▶ Your goal: Only the lines from the opening of the material through the one containing "def Twin.paired (t" should be reproduced, each exactly as it stands.

● ● ● ●

-- ==== Sys2Proof/Machine/TwinFam.lean ====
section
/-! DEFINITION. The twin (16): the handshake, sessions and roles, replication, counters' exchange, and the twin's commands. A
frame whose tag fails is given with a session that is not the current one, which has the same effect (log entry 27). -/

namespace Sys2Proof.Machine

/-! ### Conditions (R411) -/

def Twin.paired (t : Twin) : Bool := t.role != .solo

/-- A session may be attempted, as far as this module decides it. -/
def State.mayTwin (s : State) : Bool :=
  s.twin.paired && s.twin.lanes != 0 && (s.life == .blank || s.life == .operational || s.life == .maintenance) &&
    !s.lockout && !s.seed.fail && s.trunk.ready

/-- No partition holds a master key (R413). -/
def State.twinEmpty (s : State) : Bool := s.heart.masters.all (fun p => p.2.st == .empty || p.2.st == .pending)

/-- Slots that hold a native key of a partition. -/
def State.nativeSlots (s : State) : List Nat :=
  (s.heart.slots.filter (fun p => p.2.occupied && !p.2.isExt && !p.2.tk48 && p.1 != attestSlot)).map (fun p => p.1)

/-! ### Frames heard (R407, R412) -/

/-- A frame is discarded and counted. -/
def State.twinDiscard (s : State) : State := { s with twin := { s.twin with discarded := s.twin.discarded + 1 } }

/-- Accept a frame other than HEARTBEAT, if its session is the current one and its counter new; after a loss or an abandoned attempt no
session is current (R414). A first frame under new keys restarts the count. Accepted frames wake a dormant module (R414). -/
def State.hear (s : State) (session : BitVec 32) (counter : Nat) : Option State :=
  let t := s.twin
  let restarts := t.fresh && counter == 1
  if session = t.session ∧ [LinkStep.auth, .role, .session].contains t.step ∧ (restarts ∨ t.seen < counter) then
    some { s.wake with twin := { t with seen := counter, fresh := t.fresh && !restarts, frameTick := s.sched.tick } }
  else none

/-! ### The handshake (R411) -/

/-- The payload of HELLO or REKEY: serial, identity, domain, ECDH point, ML-KEM part. -/
def State.helloBytes (s : State) (point kem : Bytes) : Bytes :=
  le 8 Config.serial.toNat ++ le 1 (b2n s.twin.identity) ++ padTo 16 s.twin.domain ++ point ++ kem

/-- Draw fresh ephemeral keys and make a HELLO or REKEY frame: the initiator's ML-KEM part is an encapsulation key; the responder's is a
ciphertext under the partner's. -/
def State.twinEphemeral (s : State) (kind : Nat) (partnerKem : Bytes) : Option State :=
  match s.trunkTake (56 + if s.twin.identity then 32 else 64) with
  | none => none
  | some (s, r) =>
    let d := keyFrom 0x29 48 (r.take 56)
    let (secret, kem) := if s.twin.identity then kemEncaps 3 partnerKem (r.drop 56)
      else (r.drop 56, (kemKeys 3 (piece r 56 32)).1)
    let payload := s.helloBytes (publicOf 0x29 d) kem
    some { s with twin := { s.twin with
      own := d ++ secret
      hello := frameHead kind payload.length (s.twin.sent + 1) s.twin.session.toNat ++ payload } }

/-- The payload of the frame made last. -/
def Twin.helloPayload (t : Twin) : Bytes := t.hello.drop 16

/-- What follows the first 25 bytes of a partner's payload is usable: a point of the curve, and for the responder an encapsulation key
that passes its check. -/
def Twin.keysOk (t : Twin) (keys : Bytes) : Bool :=
  (p384.decode (keys.take 97)).isSome && (if t.identity then kemKeyOk 3 (keys.drop 97) else (keys.drop 97).length == 1568)

/-- Keys and transcript digest from both frames, the initiator's first; counters restart with new keys (R411, R412). `keys` are the
partner's point and ML-KEM part. -/
def State.deriveKeys (s : State) (partner keys before : Bytes) : State :=
  let t := s.twin
  let both := sha384 (if t.identity then partner ++ t.hello else t.hello ++ partner)
  let x := ((p384.mul (num (t.own.take 48)) (p384.decode (keys.take 97))).map (fun q => q.1)).getD 0
  let shared := if t.identity then t.own.drop 48 else kemDecaps 3 (piece t.own 48 32) (piece t.own 80 32) (keys.drop 97)
  { s with twin := { t with
      keys := kmac256 (be 48 x ++ shared) (both ++ before) (asciiOf "KZ-TWIN") 96, transcript := both, sent := 0, hbSent := 0 } }

/-- Send AUTH: the DevID certificate and the signature over the transcript digest. -/
def State.sendAuth (s : State) : State :=
  let (s, sig) := s.p384Signature (devidKey s.trunk.rework) s.twin.transcript
  s.twinSend 2 (s.trunk.devidCert ++ sig)

/-- The initiator sends HELLO. -/
def State.startHandshake (s : State) : State :=
  if s.mayTwin && !s.twin.identity && !s.dormant && s.twin.step != .session then
    let n := BitVec.ofNat 32 s.freeNat
    let s := { s.drawn with twin := { s.twin with session := n, sent := 0, seen := 0, hello := [] } }
    match s.twinEphemeral 1 [] with
    | none => s
    | some s => ({ s with twin := { s.twin with step := .hello, helloAt := s.clock.cd18 } }).twinSend 1 s.twin.helloPayload
  else s

/-- TWIN_LINK_TRAINED: on one lane or two; the initiator attempts a session. -/
def execTwinLinkTrained (lanes : BitVec 2) (s : State) : Answer :=
  let n := lanes.toNat
  if n = 0 ∨ 2 < n ∨ s.twin.step = .session then .next s
  else
    let s := { s with twin := { s.twin with lanes := n, step := .trained } }
    .next s.startHandshake

/-- TWIN_HANDSHAKE_RETRY: the initiator tries again. -/
def execTwinHandshakeRetry (s : State) : Answer :=
  if s.twin.step = .down ∨ s.twin.step = .trained then .next s.startHandshake else .next s

/-- TWIN_HANDSHAKE_TIMEOUT: an attempt that has not ended 1 s after its HELLO is abandoned. -/
def execTwinHandshakeTimeout (s : State) : Answer :=
  if [LinkStep.hello, .auth, .role].contains s.twin.step then
    .next { s with twin := { s.twin with step := .trained } }
  else .next s

/-- An attempt fails a check at a step of R411: the initiator counts it, and slows down after three in a row. -/
def State.authFails (s : State) (step : Nat) : State :=
  let s := { s with twin := { s.twin with step := .trained } }
  if s.twin.identity then s
  else
    let n := s.twin.authFails + 1
    let s := { s with twin := { s.twin with authFails := n, slow := decide (3 ≤ n) } }
    if n % 3 = 0 then s.notify 0x0302 0xFF (le 1 step ++ le 7 0 ++ le 8 s.twin.offered.toNat) else s

/-- HELLO: the responder answers with its own; both derive keys and send AUTH. A point off the curve or an encapsulation key that
fails its check ends the attempt. -/
def execHello (session : BitVec 32) (serial : BitVec 64) (identity : Bool) (domain : Bytes) (keys : Bytes) (s : State) :
    Answer :=
  let t := s.twin
  let payload := le 8 serial.toNat ++ le 1 (b2n identity) ++ padTo 16 domain ++ keys
  let partner := frameHead 1 payload.length 1 session.toNat ++ payload
  let agrees := serial == t.partner && identity != t.identity && padTo 16 domain == padTo 16 t.domain
  let heard (s : State) : State := { s.wake with twin := { s.twin with
    offered := serial, agrees, frameTick := s.sched.tick, fresh := false, hbFresh := false, seen := 0, hbSeen := 0 } }
  if !s.mayTwin || t.step == .session || !(t.identity || (t.step == .hello && session == t.session)) then .next s.twinDiscard
  else if !t.keysOk keys then .next ((heard s).authFails 2)
  else if t.identity then
    let s := { (heard s) with twin := { (heard s).twin with session, sent := 0 } }
    match s.twinEphemeral 1 (keys.drop 97) with
    | none => .next s
    | some s =>
      let s := s.twinSend 1 s.twin.helloPayload
      let s := (s.deriveKeys partner keys []).sendAuth
      .next { s with twin := { s.twin with step := .auth, helloAt := s.clock.cd18 } }
  else
    let s := ((heard s).deriveKeys partner keys []).sendAuth
    .next { s with twin := { s.twin with step := .auth } }

/-- Payload of ROLE: role held, epoch, sequence persisted, unreplicated count, empty; then the positions of R421 (log 16). -/
def State.roleBytes (s : State) : Bytes :=
  le 1 s.twin.role.code ++ le 4 s.twin.epoch.toNat ++ le 8 s.twin.persistedSeq ++ le 4 s.twin.unreplicated.length ++
    le 1 (b2n s.twinEmpty) ++ s.tkSlots.flatMap (fun n => le 4 n ++ le 8 (s.slot n).counter)

/-- AUTH: the partner's certificate and signature are checked; ROLE follows. -/
def execAuth (session : BitVec 32) (counter : Nat) (cert : Bytes) (signature : Bytes) (s : State) : Answer :=
  match s.hear session counter with
  | none => .next s.twinDiscard
  | some s =>
    if s.twin.step ≠ .auth then .next s
    else if s.twin.agrees && sha384 cert == s.twin.partnerDigest && p384Holds (certPublic cert) s.twin.transcript signature then
      .next (({ s with twin := { s.twin with step := .role } }).twinSend 3 s.roleBytes)
    else .next (s.authFails 3)

/-! ### Roles (R413) and replication (R416) -/

/-- The change item that a kept number stands for, as the module holds it now. -/
def State.itemOf (s : State) (no : Nat) : Change1 :=
  if no < 0x20000 then (if (s.slot no).occupied then .slot no (s.slot no) else .emptied no (s.slot no).gen 0)
  else if no < 0x20400 then .master (no - 0x20000) ((tblGet s.heart.masters (no - 0x20000)).getD {})
  else .mark (no - 0x20400)

/-- An item's bytes in REPL. A native key carries the ceiling held for the receiver's half: 0 none, 1 current, 2 stale
(18 R461, 16 R419). -/
def State.replBytes (s : State) (item : Change1) : Bytes :=
  let base := item.bytes s.sched.tick
  match item with
  | .slot n _ =>
    match tblGet s.twin.ceilings n with
    | some (c, stale) => base ++ le 1 (if stale then 2 else 1) ++ le 8 c
    | none => base ++ le 9 0
  | _ => base

/-- Send one item under a sequence number. -/
def State.sendItem (s : State) (seq : Nat) (item : Change1) : State :=
  let s := { s with twin := { s.twin with awaiting := s.twin.awaiting ++ [(seq, item)] } }
  s.twinSend 5 (le 8 seq ++ s.replBytes item)

/-- Every persistent item (R416). -/
def State.syncItems (s : State) : List Change1 :=
  let slots := s.heart.slots.filter (fun p => !p.2.isExt && p.1 != attestSlot)
  slots.filterMap (fun p =>
      if p.2.occupied then (if p.2.persistent then some (Change1.slot p.1 p.2) else none)
      else if p.2.gen ≠ 0 then some (.emptied p.1 p.2.gen 0) else none) ++
    (s.heart.masters.filter (fun p => p.2.st == .loaded || p.2.st == .active)).map (fun p => Change1.master p.1 p.2)

/-- The next replication sequence. -/
def State.nextSeq (s : State) : State × Nat :=
  ({ s with twin := { s.twin with replSeq := s.twin.replSeq + 1 } }, s.twin.replSeq + 1)

/-- Marks that begin and end a full synchronisation (log entry 16). -/
def syncStart : Bytes := [6]
def syncEnd : Bytes := [7]

/-- A full synchronisation is sent. -/
def State.sendSync (s : State) : State :=
  let s := { s with twin := { s.twin with unreplicated := [] } }
  let (s, q) := s.nextSeq
  let s := s.twinSend 5 (le 8 q ++ syncStart)
  let s := s.each s.syncItems (fun s i =>
    let (s, q) := s.nextSeq
    s.sendItem q i)
  let (s, q) := s.nextSeq
  s.twinSend 5 (le 8 q ++ syncEnd)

● ● ● ●

▶ Answer to the exercise:
-- ==== Sys2Proof/Machine/TwinFam.lean ====
section
/-! DEFINITION. The twin (16): the handshake, sessions and roles, replication, counters' exchange, and the twin's commands. A
frame whose tag fails is given with a session that is not the current one, which has the same effect (log entry 27). -/

namespace Sys2Proof.Machine

/-! ### Conditions (R411) -/

def Twin.paired (t : Twin) : Bool := t.role != .solo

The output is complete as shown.